As a member of an interagency incident management team that specialized in less than full suppression wildfires, I learned that it is extremely difficult to allow a wildfire to successfully burn for weeks or months with little or no suppression. It requires highly skilled and long-experienced firefighters in key positions to make it work. Another ingredient that is necessary, which can’t be entered on a Resource Request, is luck. All it takes is one or two days of very strong winds and you can find yourself in a nightmare scenario. A less than full suppression fire which goes on for months will probably encounter a wind event. After the fire quadruples in size, changing the strategy to suppression is not a situation an Agency Administrator wants to find themselves in.
Selecting this strategy at the beginning of the fire season is, to put it bluntly in clear text, stupid. Especially when the fuels are extremely dry in early July and the summer looks like it could be full of fire. It would make more sense a month before the average date of a Season Ending Event brought on by heavy rain or snow.

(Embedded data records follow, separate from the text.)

-- ==== Sys2Proof/Machine/Dispatch.lean ====
section
/-! DEFINITION. One arm per constructor of Instr, each one direct call of its meaning. -/

namespace Sys2Proof.Machine
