-- ==== Sys2Proof/Machine/Core.lean ====
section
/-! DEFINITION. The machine in the host's form. -/

def Sys2Proof.core : Host.Core := { State := Sys2Proof.Machine.State, Fault := Sys2Proof.Machine.Fault, Refusal := Sys2Proof.Machine.Refusal, step := Sys2Proof.Machine.step, reset := Sys2Proof.Machine.State.reset }
end

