-- ==== Sys2Proof/Certificates/Slice0/Obligations.lean ====
section
/-! DEFINITION. The statements about the model. -/

open Sys2Proof Sys2Proof.Machine

/-- R286: each integer operation of two registers runs to the next word with the value of its table row on its way to sd, after 1 cycle, 3 for the products and 34 for the divisions (R278); division by zero and the overflow of division give values, never a fault. -/
def Obligations.IntegerRegisterResults : Prop :=
  ∀ s : State,
    (∀ (g : BitVec 4) (d a b : BitVec 5),
      let o : Operands := { srcs := [a, b], dst := some d };
      let v := s.reads o;
      s.runs (.add g d a b) o → exec (.add g d a b) s = .next (s.gives o d 1 (v.x 0 + v.x 1)))
    ∧ (∀ (g : BitVec 4) (d a b : BitVec 5),
      let o : Operands := { srcs := [a, b], dst := some d };
      let v := s.reads o;
      s.runs (.sub g d a b) o → exec (.sub g d a b) s = .next (s.gives o d 1 (v.x 0 - v.x 1)))
    ∧ (∀ (g : BitVec 4) (d a b : BitVec 5),
      let o : Operands := { srcs := [a, b], dst := some d };
      let v := s.reads o;
      s.runs (.and g d a b) o → exec (.and g d a b) s = .next (s.gives o d 1 (v.x 0 &&& v.x 1)))
    ∧ (∀ (g : BitVec 4) (d a b : BitVec 5),
      let o : Operands := { srcs := [a, b], dst := some d };
      let v := s.reads o;
      s.runs (.or g d a b) o → exec (.or g d a b) s = .next (s.gives o d 1 (v.x 0 ||| v.x 1)))
    ∧ (∀ (g : BitVec 4) (d a b : BitVec 5),
      let o : Operands := { srcs := [a, b], dst := some d };
      let v := s.reads o;
      s.runs (.xor g d a b) o → exec (.xor g d a b) s = .next (s.gives o d 1 (v.x 0 ^^^ v.x 1)))
    ∧ (∀ (g : BitVec 4) (d a b : BitVec 5),
      let o : Operands := { srcs := [a, b], dst := some d };
      let v := s.reads o;
      s.runs (.andn g d a b) o → exec (.andn g d a b) s = .next (s.gives o d 1 (v.x 0 &&& ~~~v.x 1)))
    ∧ (∀ (g : BitVec 4) (d a b : BitVec 5),
      let o : Operands := { srcs := [a, b], dst := some d };
      let v := s.reads o;
      s.runs (.shl g d a b) o → exec (.shl g d a b) s = .next (s.gives o d 1 (v.x 0 <<< ((v.x 1).toNat % 64))))
    ∧ (∀ (g : BitVec 4) (d a b : BitVec 5),
      let o : Operands := { srcs := [a, b], dst := some d };
      let v := s.reads o;
      s.runs (.shr g d a b) o → exec (.shr g d a b) s = .next (s.gives o d 1 (v.x 0 >>> ((v.x 1).toNat % 64))))
    ∧ (∀ (g : BitVec 4) (d a b : BitVec 5),
      let o : Operands := { srcs := [a, b], dst := some d };
      let v := s.reads o;
      s.runs (.sra g d a b) o → exec (.sra g d a b) s = .next (s.gives o d 1 ((v.x 0).sshiftRight ((v.x 1).toNat % 64))))
    ∧ (∀ (g : BitVec 4) (d a b : BitVec 5),
      let o : Operands := { srcs := [a, b], dst := some d };
      let v := s.reads o;
      s.runs (.rot g d a b) o → exec (.rot g d a b) s = .next (s.gives o d 1 ((v.x 0).rotateRight ((v.x 1).toNat % 64))))
    ∧ (∀ (g : BitVec 4) (d a b : BitVec 5),
      let o : Operands := { srcs := [a, b], dst := some d, lat := 3 };
      let v := s.reads o;
      s.runs (.mul g d a b) o → exec (.mul g d a b) s = .next (s.gives o d 3 (v.x 0 * v.x 1)))
    ∧ (∀ (g : BitVec 4) (d a b : BitVec 5),
      let o : Operands := { srcs := [a, b], dst := some d, lat := 3 };
      let v := s.reads o;
      s.runs (.mulh g d a b) o → exec (.mulh g d a b) s = .next (s.gives o d 3 (BitVec.ofInt 64 ((v.x 0).toInt * (v.x 1).toInt / 2 ^ 64))))
    ∧ (∀ (g : BitVec 4) (d a b : BitVec 5),
      let o : Operands := { srcs := [a, b], dst := some d, lat := 3 };
      let v := s.reads o;
      s.runs (.mulhn g d a b) o → exec (.mulhn g d a b) s = .next (s.gives o d 3 (BitVec.ofNat 64 ((v.x 0).toNat * (v.x 1).toNat / 2 ^ 64))))
    ∧ (∀ (g : BitVec 4) (d a b : BitVec 5),
      let o : Operands := { srcs := [a, b], dst := some d };
      let v := s.reads o;
      s.runs (.min g d a b) o → exec (.min g d a b) s = .next (s.gives o d 1 (if (v.x 0).slt (v.x 1) then v.x 0 else v.x 1)))
    ∧ (∀ (g : BitVec 4) (d a b : BitVec 5),
      let o : Operands := { srcs := [a, b], dst := some d };
      let v := s.reads o;
      s.runs (.max g d a b) o → exec (.max g d a b) s = .next (s.gives o d 1 (if (v.x 1).slt (v.x 0) then v.x 0 else v.x 1)))
    ∧ (∀ (g : BitVec 4) (d a b : BitVec 5),
      let o : Operands := { srcs := [a, b], dst := some d };
      let v := s.reads o;
      s.runs (.minn g d a b) o → exec (.minn g d a b) s = .next (s.gives o d 1 (if (v.x 0).ult (v.x 1) then v.x 0 else v.x 1)))
    ∧ (∀ (g : BitVec 4) (d a b : BitVec 5),
      let o : Operands := { srcs := [a, b], dst := some d };
      let v := s.reads o;
      s.runs (.maxn g d a b) o → exec (.maxn g d a b) s = .next (s.gives o d 1 (if (v.x 1).ult (v.x 0) then v.x 0 else v.x 1)))
    ∧ (∀ (g : BitVec 4) (d a b : BitVec 5),
      let o : Operands := { srcs := [a, b], dst := some d, lat := 34 };
      let v := s.reads o;
      s.runs (.div g d a b) o → exec (.div g d a b) s = .next (s.gives o d 34 (if v.x 1 = 0 then BitVec.allOnes 64 else BitVec.ofInt 64 ((v.x 0).toInt.tdiv (v.x 1).toInt))))
    ∧ (∀ (g : BitVec 4) (d a b : BitVec 5),
      let o : Operands := { srcs := [a, b], dst := some d, lat := 34 };
      let v := s.reads o;
      s.runs (.divn g d a b) o → exec (.divn g d a b) s = .next (s.gives o d 34 (if v.x 1 = 0 then BitVec.allOnes 64 else BitVec.ofNat 64 ((v.x 0).toNat / (v.x 1).toNat))))
    ∧ (∀ (g : BitVec 4) (d a b : BitVec 5),
      let o : Operands := { srcs := [a, b], dst := some d, lat := 34 };
      let v := s.reads o;
      s.runs (.rem g d a b) o → exec (.rem g d a b) s = .next (s.gives o d 34 (if v.x 1 = 0 then v.x 0 else BitVec.ofInt 64 ((v.x 0).toInt.tmod (v.x 1).toInt))))
    ∧ (∀ (g : BitVec 4) (d a b : BitVec 5),
      let o : Operands := { srcs := [a, b], dst := some d, lat := 34 };
      let v := s.reads o;
      s.runs (.remn g d a b) o → exec (.remn g d a b) s = .next (s.gives o d 34 (if v.x 1 = 0 then v.x 0 else BitVec.ofNat 64 ((v.x 0).toNat % (v.x 1).toNat))))
    ∧ (∀ (g : BitVec 4) (d a : BitVec 5),
      let o : Operands := { srcs := [a], dst := some d };
      let v := s.reads o;
      s.runs (.clz g d a) o → exec (.clz g d a) s = .next (s.gives o d 1 (BitVec.ofNat 64 (leadingZeros (v.x 0).toNat 64))))
    ∧ (∀ (g : BitVec 4) (d a : BitVec 5),
      let o : Operands := { srcs := [a], dst := some d };
      let v := s.reads o;
      s.runs (.ctz g d a) o → exec (.ctz g d a) s = .next (s.gives o d 1 (BitVec.ofNat 64 (trailingZeros 64 (v.x 0).toNat))))
    ∧ (∀ (g : BitVec 4) (d a : BitVec 5),
      let o : Operands := { srcs := [a], dst := some d };
      let v := s.reads o;
      s.runs (.popc g d a) o → exec (.popc g d a) s = .next (s.gives o d 1 (BitVec.ofNat 64 (onesCount 64 (v.x 0).toNat))))
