-- ==== Sys2Proof/Laws/State.lean ====
section
/-! SUPPORT. What each named update of the state leaves in every field, and what each unit reads as after it. -/

namespace Sys2Proof.Machine

section Updates

variable (s : State)
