/-- States and operands that meet the hypotheses of MaskResults. -/
theorem wit_MaskResults :
    (readyX.runs (.vcmp 0 1 2 3 1 1) { vsrcs := [2, 3] } = true ∧ readyX.rowsFree { vsrcs := [2, 3] })
    ∧ (readyX.runs (.vicmp 0 1 2 3 1 1) { vsrcs := [2, 3] } = true ∧ readyX.rowsFree { vsrcs := [2, 3] })
    ∧ (readyX.runs (.vtopk 0 1 2 1 1) { srcs := [1], vsrcs := [2] } = true ∧ readyX.rowsFree { srcs := [1], vsrcs := [2] })
    ∧ readyX.runs (.mand 0 1 2 3) {} = true
    ∧ readyX.runs (.mor 0 1 2 3) {} = true
    ∧ readyX.runs (.mxor 0 1 2 3) {} = true
    ∧ readyX.runs (.mnot 0 1 2) {} = true
    ∧ readyX.runs (.mset 0 1) {} = true
    ∧ readyX.runs (.mclr 0 1) {} = true
    ∧ readyX.runs (.mfirst 0 1 2 1) {} = true
    ∧ readyX.runs (.vany 0 1 2 1) {} = true
    ∧ readyX.runs (.vall 0 1 2 1) {} = true
    ∧ readyX.runs (.mcnt 0 1 2 1) { dst := some 1 } = true := by
  and_intros <;> decide +kernel

/-- States and operands that meet the hypotheses of VectorReductions. -/
theorem wit_VectorReductions :
    (readyX.runs (.vsum 0 2 1 1) { vsrcs := [2], dst := some 1, lat := 10 } = true ∧ readyX.rowsFree { vsrcs := [2], dst := some 1, lat := 10 })
    ∧ (let s : State := readyX.onCore 0 (fun k => { k with vtype := 1 }); let q := s.m.cur; let c := q.core; let o : Operands := { vsrcs := [2], dst := some 1, lat := 10 }; let p := s.popped o; let x := vctx (p.core c);
      s.runs (.vsum 0 2 1 1) o ∧ s.rowsFree o ∧ x.isInt = true)
    ∧ (readyX.runs (.vrmax 0 2 1 1) { vsrcs := [2], dst := some 1, lat := 10 } = true ∧ readyX.rowsFree { vsrcs := [2], dst := some 1, lat := 10 })
    ∧ (readyX.runs (.vrmin 0 2 1 1) { vsrcs := [2], dst := some 1, lat := 10 } = true ∧ readyX.rowsFree { vsrcs := [2], dst := some 1, lat := 10 })
    ∧ (readyX.runs (.vargmax 0 2 1 1) { vsrcs := [2], dst := some 1, lat := 10 } = true ∧ readyX.rowsFree { vsrcs := [2], dst := some 1, lat := 10 })
    ∧ (readyX.runs (.vext 0 1 2 1) { srcs := [1], vsrcs := [2], dst := some 1, lat := 2 } = true ∧ readyX.rowsFree { srcs := [1], vsrcs := [2], dst := some 1, lat := 2 })
    ∧ readyX.runs (.vwset 0 1535) {} = true
    ∧ readyX.runs (.vwin 0 1) {} = true := by
  and_intros <;> decide +kernel

/-- States and operands that meet the hypotheses of DomeAccess. -/
theorem wit_DomeAccess :
    (let s : State := readyA; let q := s.m.cur; let c := q.core; let b : BitVec 5 := 1; let z : BitVec 3 := 2; let og : Nat := 0; let o : Operands := { srcs := [2], pushes := [.reply] }; let v := s.reads o; let p := s.popped o; let n := 2 ^ (z.toNat % 4); let va := v.x 0 + BitVec.ofNat 64 (n * b.toNat);
      s.runs (.gld 0 2 1 2) o ∧ p.domeOwner va = .ok og ∧ va.toNat % n = 0 ∧ (p.core c).sideLog.any (·.holds (pageOf va)) = false ∧ p.m.excluded.contains og = false)
    ∧ (let s : State := readyA; let q := s.m.cur; let c := q.core; let b : BitVec 5 := 1; let z : BitVec 2 := 2; let og : Nat := 0; let o : Operands := { srcs := [1, 2] }; let v := s.reads o; let p := s.popped o; let n := 2 ^ z.toNat; let va := v.x 1 + BitVec.ofNat 64 (n * b.toNat);
      s.runs (.gst 0 1 2 1 2) o ∧ p.domeOwner va = .ok og ∧ va.toNat % n = 0 ∧ (p.core c).sideLog.any (·.holds (pageOf va)) = false ∧ p.m.excluded.contains og = false)
    ∧ (readyA.onCore 0 (fun k => k.push .reply ⟨7, .written⟩)).runs (.gpop 0 1) { dst := some 1, pops := [.reply] } = true
    ∧ readyA.runs (.gcnt 0 1) { dst := some 1 } = true
    ∧ (let s : State := readyA; let q := s.m.cur; let c := q.core; let t : BitVec 2 := 0; let og : Nat := 0; let o : Operands := { srcs := [2, 1], pushes := [.reply] }; let v := s.reads o; let p := s.popped o; let va := v.x 0;
      s.runs (.amoReturning 0 2 1 0 0) o ∧ p.domeOwner va = .ok og ∧ (va.toNat % (if t.toNat = 1 ∨ t.toNat = 3 then 8 else 4) = 0) ∧ (p.core c).sideLog.any (·.holds (pageOf va)) = false ∧ p.m.excluded.contains og = false ∧ (p.core c).detmode.getLsbD 0 = false)
    ∧ (let s : State := readyA; let q := s.m.cur; let c := q.core; let t : BitVec 2 := 0; let og : Nat := 0; let o : Operands := { srcs := [2, 1], pushes := [.reply] }; let v := s.reads o; let p := s.popped o; let va := v.x 0;
      s.runs (.amoXchg 0 2 1 0) o ∧ p.domeOwner va = .ok og ∧ (va.toNat % (if t.toNat = 1 ∨ t.toNat = 3 then 8 else 4) = 0) ∧ (p.core c).sideLog.any (·.holds (pageOf va)) = false ∧ p.m.excluded.contains og = false ∧ (p.core c).detmode.getLsbD 0 = false)
    ∧ (let s : State := readyA; let q := s.m.cur; let c := q.core; let t : BitVec 2 := 0; let og : Nat := 0; let o : Operands := { srcs := [1, 2, 3], pushes := [.reply] }; let v := s.reads o; let p := s.popped o; let va := v.x 1;
      s.runs (.amoCas 0 1 2 3 0) o ∧ p.domeOwner va = .ok og ∧ (va.toNat % (if t.toNat = 1 ∨ t.toNat = 3 then 8 else 4) = 0) ∧ (p.core c).sideLog.any (·.holds (pageOf va)) = false ∧ p.m.excluded.contains og = false ∧ (p.core c).detmode.getLsbD 0 = false)
    ∧ (let s : State := readyA; let q := s.m.cur; let c := q.core; let t : BitVec 2 := 0; let og : Nat := 0; let o : Operands := { srcs := [2, 1] }; let v := s.reads o; let p := s.popped o; let va := v.x 0;
      s.runs (.amoReduction 0 2 1 0 0) o ∧ p.domeOwner va = .ok og ∧ (va.toNat % (if t.toNat = 1 ∨ t.toNat = 3 then 8 else 4) = 0) ∧ (p.core c).sideLog.any (·.holds (pageOf va)) = false ∧ p.m.excluded.contains og = false)
    ∧ (let s : State := readyA; let q := s.m.cur; let c := q.core; let og : Nat := 0; let o : Operands := { srcs := [2, 1] }; let v := s.reads o; let p := s.popped o; let va := v.x 0;
      s.runs (.amoF32Reduction 0 2 1 0) o ∧ p.domeOwner va = .ok og ∧ (va.toNat % (if 4 = 1 ∨ 4 = 3 then 8 else 4) = 0) ∧ (p.core c).sideLog.any (·.holds (pageOf va)) = false ∧ p.m.excluded.contains og = false ∧ (p.core c).detmode.getLsbD 0 = false) := by
  and_intros <;> first | decide +kernel | exact ok_eq (by decide +kernel) | exact error_eq (by decide +kernel)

The National and Regional Multi-Agency Coordinating Groups need to be proactive in moving and assigning fire suppression resources where they can be most effective. They can also make use of a rarely used tool, Area Command Teams. The national and regional fire staff of the agencies also need to inject some common sense into what we are seeing at the beginning of this summer. If they do not have enough funding to support their fire organizations and provide homeland security at the levels needed in this decade, they need to have the COURAGE to speak truth to power. Congress needs to take action.
While they can be constructive, there have been enough strongly worded letters, committee hearings, and discussions about legislation. It’s time to sh*t or get off the pot.